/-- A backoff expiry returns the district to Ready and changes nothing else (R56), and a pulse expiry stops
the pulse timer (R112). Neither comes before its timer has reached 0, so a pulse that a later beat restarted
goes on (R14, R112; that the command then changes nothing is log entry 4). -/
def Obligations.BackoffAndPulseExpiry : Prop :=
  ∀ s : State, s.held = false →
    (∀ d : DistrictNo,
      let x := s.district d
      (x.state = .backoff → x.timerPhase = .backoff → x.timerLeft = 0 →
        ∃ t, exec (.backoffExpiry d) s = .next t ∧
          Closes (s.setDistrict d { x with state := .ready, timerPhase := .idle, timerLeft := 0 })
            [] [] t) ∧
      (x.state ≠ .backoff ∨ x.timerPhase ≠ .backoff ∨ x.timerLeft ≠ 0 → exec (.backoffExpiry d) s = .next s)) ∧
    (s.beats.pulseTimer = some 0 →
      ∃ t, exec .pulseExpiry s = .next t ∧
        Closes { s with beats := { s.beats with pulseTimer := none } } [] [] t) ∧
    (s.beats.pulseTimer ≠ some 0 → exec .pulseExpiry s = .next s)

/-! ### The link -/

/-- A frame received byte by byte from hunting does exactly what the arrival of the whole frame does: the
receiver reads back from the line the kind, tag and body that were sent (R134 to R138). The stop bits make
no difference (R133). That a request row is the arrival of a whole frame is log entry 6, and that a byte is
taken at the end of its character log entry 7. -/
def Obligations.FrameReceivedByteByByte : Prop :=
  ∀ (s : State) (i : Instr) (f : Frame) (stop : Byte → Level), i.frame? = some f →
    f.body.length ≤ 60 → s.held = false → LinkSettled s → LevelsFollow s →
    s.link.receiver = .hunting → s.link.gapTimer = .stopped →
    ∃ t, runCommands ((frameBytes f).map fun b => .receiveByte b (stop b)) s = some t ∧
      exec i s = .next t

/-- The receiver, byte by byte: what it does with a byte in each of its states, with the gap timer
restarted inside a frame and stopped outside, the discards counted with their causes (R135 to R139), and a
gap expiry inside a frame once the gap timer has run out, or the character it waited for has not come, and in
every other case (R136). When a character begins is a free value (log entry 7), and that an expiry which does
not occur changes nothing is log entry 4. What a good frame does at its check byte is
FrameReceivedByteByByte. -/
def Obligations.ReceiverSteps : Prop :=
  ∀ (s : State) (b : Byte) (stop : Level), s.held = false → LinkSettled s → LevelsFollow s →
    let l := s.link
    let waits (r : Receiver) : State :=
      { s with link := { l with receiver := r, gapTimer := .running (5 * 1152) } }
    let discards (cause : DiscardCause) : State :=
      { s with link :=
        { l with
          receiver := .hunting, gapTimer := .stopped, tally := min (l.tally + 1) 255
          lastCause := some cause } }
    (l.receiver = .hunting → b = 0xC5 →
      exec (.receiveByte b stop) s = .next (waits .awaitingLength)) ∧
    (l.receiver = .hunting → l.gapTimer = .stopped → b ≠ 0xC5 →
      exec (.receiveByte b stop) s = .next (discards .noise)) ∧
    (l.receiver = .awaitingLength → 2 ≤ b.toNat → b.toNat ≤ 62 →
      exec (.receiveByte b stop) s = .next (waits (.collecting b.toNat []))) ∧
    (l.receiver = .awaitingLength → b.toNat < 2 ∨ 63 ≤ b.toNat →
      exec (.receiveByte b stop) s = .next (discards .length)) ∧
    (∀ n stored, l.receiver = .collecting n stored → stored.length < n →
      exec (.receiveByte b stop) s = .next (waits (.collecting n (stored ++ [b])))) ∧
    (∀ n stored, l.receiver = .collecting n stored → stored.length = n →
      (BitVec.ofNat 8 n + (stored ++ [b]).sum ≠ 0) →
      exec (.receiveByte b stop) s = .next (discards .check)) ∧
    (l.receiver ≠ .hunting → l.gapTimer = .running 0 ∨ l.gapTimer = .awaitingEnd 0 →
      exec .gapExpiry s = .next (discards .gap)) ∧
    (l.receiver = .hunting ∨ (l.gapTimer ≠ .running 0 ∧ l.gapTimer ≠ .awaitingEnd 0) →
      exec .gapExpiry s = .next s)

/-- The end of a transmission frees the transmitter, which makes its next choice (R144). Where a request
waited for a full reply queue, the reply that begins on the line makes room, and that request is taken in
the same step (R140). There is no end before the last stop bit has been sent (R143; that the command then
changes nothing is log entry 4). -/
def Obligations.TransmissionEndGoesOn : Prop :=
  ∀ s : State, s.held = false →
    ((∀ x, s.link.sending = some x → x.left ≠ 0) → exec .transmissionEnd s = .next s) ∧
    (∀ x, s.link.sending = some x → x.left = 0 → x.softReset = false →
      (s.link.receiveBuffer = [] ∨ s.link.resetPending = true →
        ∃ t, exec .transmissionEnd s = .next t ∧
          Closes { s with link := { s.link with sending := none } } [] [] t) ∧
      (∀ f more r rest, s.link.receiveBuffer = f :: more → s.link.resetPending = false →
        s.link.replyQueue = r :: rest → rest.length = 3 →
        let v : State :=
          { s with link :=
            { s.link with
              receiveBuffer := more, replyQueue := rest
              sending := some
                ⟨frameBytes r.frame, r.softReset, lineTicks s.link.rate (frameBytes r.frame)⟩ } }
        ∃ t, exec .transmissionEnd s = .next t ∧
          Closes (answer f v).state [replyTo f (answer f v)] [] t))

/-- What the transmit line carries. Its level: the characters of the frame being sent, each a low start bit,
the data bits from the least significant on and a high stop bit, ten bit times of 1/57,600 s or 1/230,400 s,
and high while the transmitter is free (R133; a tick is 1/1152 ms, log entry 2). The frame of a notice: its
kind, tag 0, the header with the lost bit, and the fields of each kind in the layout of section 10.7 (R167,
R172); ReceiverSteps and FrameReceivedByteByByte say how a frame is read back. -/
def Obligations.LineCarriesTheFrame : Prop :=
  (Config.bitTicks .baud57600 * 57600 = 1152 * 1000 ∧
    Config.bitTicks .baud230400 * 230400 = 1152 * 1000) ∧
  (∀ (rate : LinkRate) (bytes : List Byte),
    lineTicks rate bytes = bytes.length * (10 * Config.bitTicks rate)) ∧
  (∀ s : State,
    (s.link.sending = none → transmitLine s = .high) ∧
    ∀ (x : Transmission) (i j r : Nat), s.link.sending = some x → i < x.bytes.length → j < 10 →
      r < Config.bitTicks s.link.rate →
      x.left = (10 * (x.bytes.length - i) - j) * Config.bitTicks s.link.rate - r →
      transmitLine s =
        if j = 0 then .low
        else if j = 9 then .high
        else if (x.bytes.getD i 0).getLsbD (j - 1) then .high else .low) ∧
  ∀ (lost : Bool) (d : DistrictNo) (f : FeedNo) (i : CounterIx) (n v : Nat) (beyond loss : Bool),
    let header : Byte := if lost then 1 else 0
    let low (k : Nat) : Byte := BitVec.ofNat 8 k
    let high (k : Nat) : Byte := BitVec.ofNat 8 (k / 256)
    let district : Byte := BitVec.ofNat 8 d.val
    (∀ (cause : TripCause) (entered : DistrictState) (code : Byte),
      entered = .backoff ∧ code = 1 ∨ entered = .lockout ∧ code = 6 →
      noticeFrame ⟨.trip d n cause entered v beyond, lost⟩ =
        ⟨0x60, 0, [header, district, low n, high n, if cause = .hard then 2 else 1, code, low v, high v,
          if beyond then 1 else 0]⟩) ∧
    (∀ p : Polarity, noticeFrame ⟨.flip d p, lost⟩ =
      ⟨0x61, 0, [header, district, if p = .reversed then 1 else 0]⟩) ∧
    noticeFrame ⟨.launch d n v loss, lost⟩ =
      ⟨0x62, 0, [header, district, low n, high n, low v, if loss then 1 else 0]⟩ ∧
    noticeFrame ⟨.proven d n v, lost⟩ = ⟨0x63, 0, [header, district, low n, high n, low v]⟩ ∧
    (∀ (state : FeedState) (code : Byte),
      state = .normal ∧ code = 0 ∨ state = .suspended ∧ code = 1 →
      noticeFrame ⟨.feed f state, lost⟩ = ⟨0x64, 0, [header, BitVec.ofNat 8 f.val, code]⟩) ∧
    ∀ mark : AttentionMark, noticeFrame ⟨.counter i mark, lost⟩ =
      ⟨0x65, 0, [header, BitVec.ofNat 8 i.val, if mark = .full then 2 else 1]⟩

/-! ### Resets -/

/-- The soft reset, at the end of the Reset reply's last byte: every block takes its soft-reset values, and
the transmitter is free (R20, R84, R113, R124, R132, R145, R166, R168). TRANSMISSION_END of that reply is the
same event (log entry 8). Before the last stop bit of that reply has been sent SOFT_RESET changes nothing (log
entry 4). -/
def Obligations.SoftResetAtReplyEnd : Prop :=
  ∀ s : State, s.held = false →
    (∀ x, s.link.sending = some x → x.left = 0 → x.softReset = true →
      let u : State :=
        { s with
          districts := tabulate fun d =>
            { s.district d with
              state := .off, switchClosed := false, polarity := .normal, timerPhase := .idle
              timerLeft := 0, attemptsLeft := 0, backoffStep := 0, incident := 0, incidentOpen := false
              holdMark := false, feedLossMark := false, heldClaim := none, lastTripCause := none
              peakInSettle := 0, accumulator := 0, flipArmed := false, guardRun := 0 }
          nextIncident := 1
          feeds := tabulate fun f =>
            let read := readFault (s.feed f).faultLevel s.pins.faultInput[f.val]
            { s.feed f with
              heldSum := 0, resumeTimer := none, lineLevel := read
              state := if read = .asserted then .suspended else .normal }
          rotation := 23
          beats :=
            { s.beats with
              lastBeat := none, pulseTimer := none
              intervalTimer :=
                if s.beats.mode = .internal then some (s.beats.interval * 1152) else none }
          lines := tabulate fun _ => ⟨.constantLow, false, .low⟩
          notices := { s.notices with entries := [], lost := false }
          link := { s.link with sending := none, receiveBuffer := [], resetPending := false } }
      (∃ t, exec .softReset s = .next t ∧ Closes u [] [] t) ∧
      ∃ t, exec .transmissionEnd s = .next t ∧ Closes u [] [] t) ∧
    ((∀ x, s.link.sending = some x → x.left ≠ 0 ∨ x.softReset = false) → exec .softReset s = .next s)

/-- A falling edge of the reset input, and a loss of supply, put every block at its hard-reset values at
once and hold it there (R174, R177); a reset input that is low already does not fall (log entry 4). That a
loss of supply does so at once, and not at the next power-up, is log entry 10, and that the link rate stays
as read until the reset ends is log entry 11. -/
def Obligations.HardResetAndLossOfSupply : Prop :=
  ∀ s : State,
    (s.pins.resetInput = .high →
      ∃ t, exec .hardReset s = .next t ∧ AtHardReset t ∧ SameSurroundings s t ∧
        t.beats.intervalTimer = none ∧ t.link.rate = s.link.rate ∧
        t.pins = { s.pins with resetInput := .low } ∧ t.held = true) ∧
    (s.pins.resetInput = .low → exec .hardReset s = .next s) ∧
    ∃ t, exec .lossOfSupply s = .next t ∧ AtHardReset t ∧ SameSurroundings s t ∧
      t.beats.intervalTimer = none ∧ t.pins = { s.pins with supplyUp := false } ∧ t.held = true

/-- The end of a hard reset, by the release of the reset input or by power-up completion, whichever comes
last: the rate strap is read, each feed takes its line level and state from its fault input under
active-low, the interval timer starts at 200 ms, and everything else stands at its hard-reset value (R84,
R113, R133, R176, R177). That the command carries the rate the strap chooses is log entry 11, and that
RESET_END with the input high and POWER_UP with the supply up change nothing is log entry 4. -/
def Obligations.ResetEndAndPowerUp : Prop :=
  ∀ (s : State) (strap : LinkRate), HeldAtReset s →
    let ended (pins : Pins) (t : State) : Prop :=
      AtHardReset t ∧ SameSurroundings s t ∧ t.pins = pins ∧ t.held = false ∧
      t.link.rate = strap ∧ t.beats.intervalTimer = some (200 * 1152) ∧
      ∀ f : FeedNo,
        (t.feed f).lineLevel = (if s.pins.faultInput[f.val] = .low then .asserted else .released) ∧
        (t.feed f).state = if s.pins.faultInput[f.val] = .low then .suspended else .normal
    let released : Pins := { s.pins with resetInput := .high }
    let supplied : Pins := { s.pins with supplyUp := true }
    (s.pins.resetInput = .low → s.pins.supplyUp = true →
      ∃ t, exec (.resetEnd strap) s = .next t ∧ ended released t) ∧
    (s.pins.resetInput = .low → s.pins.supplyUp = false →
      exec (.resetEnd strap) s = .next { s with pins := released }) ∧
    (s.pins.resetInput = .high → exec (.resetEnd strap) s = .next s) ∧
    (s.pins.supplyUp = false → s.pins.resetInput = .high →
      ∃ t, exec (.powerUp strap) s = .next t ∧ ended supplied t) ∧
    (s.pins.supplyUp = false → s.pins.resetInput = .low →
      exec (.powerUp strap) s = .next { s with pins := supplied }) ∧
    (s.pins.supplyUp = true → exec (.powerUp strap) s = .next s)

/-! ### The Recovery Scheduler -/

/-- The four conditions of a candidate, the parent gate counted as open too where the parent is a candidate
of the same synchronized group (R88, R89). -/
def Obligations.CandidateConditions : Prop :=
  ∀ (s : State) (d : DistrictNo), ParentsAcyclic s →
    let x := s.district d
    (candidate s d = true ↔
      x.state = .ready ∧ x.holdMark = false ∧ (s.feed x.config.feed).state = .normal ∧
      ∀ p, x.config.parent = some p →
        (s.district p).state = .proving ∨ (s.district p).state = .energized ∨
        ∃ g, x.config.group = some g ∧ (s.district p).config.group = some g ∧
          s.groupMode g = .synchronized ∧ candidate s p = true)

__________________________________________________

**Activity**
Please retype the data exactly as it stands, from its first line down to the line that contains "goes on (R14, R112;", then stop.

**Output for this task**
/-- A backoff expiry returns the district to Ready and changes nothing else (R56), and a pulse expiry stops
the pulse timer (R112). Neither comes before its timer has reached 0, so a pulse that a later beat restarted
goes on (R14, R112; that the command then changes nothing is log entry 4). -/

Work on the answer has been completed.